* **Data**:
-- ==== Sys2Proof/Machine/State.lean ====
section
/-! DEFINITION. The state of the module: everything the spec gives it, and the queue of commands that wait. -/

namespace Sys2Proof.Machine

/-- The whole module. Plain data. -/
structure State where
  /-- Time run since power-on in ns, as an exact clock would count it; every command acts at this instant or at the instant it names. -/
  now : Nat
  /-- The instant of the last sync point of the process image (R21, R40). -/
  lastSync : Nat
  /-- T_CYC code that islands in holdover go by: the one in force when the Hawser island stopped (R41). -/
  heldTcyc : Nat
  /-- The part is an HV9608 (R1 to R3); it never changes. -/
  small : Bool
  /-- Handed-over parameters (R24); empty before a handover. -/
  params : Mem
  slices : Vector Slice 16
  /-- Process image regions (R20): of the slices, Hawser, Splice and the MSS. -/
  sliceRegions : Vector Region 16
  hwsRegion : Region
  splRegion : Region
  mssRegion : Region
  /-- Logline intake queues 16 (data plane) and 17 (MSS) (R476). -/
  dq : IntakeQ
  mq : IntakeQ
  hws : Hawser
  ina : Inaug
  spl : Splice
  twn : Twin
  groups : Vector Group 2
  blyMask : Nat
  loop : LoopCell
  plug : Plug
  cfg : Cfg
  mss : Mss
  log : Logline
  node : NodeEvents
  start : Start
  islands : Vector Island 34
  /-- Clocks of slice engines 0…15 and, 16, of the MSS. -/
  clocks : Vector Clock 17
  /-- Handshake channels marked stalled (R36), each once. -/
  stalled : List Handshake
  /-- Host ports of the slices (R31). -/
  hostPorts : Vector HostPort 16
  /-- The fabric's answer to the last access (R521). -/
  access : Access
  /-- The model's own: number of the next free value (log entry 1). -/
  freeCount : Nat
  /-- Commands waiting, first in first out. -/
  pending : List Instr
deriving DecidableEq, Repr

/-- Faults of the model. -/
inductive Fault where
  /-- Raised by no command: every command of the table has an effect the spec gives. Safe. -/
  | none
deriving DecidableEq, Repr

/-- Refusals of the model. -/
inductive Refusal where
  /-- Raised by `exec` for a command that has no meaning yet, named by its mnemonic. Safe. -/
  | notModelled (mnemonic : String)
deriving DecidableEq, Repr

/-- The module with X1 just applied: every register at its Reset value (R16), all islands in reset (R507). Contents that survive a power-off, and hidden state without a Reset column, are DESIGN CHOICE (log entries 3 and 5). -/
def State.reset : State where
  now := 0
  lastSync := 0
  heldTcyc := 1
  small := false
  params := []
  slices := Vector.replicate 16 Slice.reset
  sliceRegions := Vector.replicate 16 Region.reset
  hwsRegion := Region.reset
  splRegion := Region.reset
  mssRegion := Region.reset
  dq := IntakeQ.reset
  mq := IntakeQ.reset
  hws := Hawser.reset
  ina := Inaug.reset
  spl := Splice.reset
  twn := Twin.reset
  groups := Vector.replicate 2 Group.reset
  blyMask := 0
  loop := LoopCell.reset
  plug := ⟨false, [], []⟩
  cfg := Cfg.reset
  mss := Mss.reset
  log := Logline.reset
  node := NodeEvents.reset
  start := Start.reset
  islands := Vector.replicate 34 Island.reset
  clocks := Vector.replicate 17 Clock.reset
  stalled := []
  hostPorts := Vector.replicate 16 HostPort.reset
  access := Access.reset
  freeCount := 0
  pending := []

end Sys2Proof.Machine
end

* **Work request**:
All that is wanted is an exact copy of the lines above from the one with "slices : Vector Slice 16" through the one with "plug : Plug", with both ends included.

* **Answer section**:
  slices : Vector Slice 16
  /-- Process image regions (R20): of the slices, Hawser, Splice and the MSS. -/
  sliceRegions : Vector Region 16
  hwsRegion : Region
  splRegion : Region
  mssRegion : Region
  /-- Logline intake queues 16 (data plane) and 17 (MSS) (R476). -/
  dq : IntakeQ
  mq : IntakeQ
  hws : Hawser
  ina : Inaug
  spl : Splice
  twn : Twin
  groups : Vector Group 2
  blyMask : Nat
  loop : LoopCell
  plug : Plug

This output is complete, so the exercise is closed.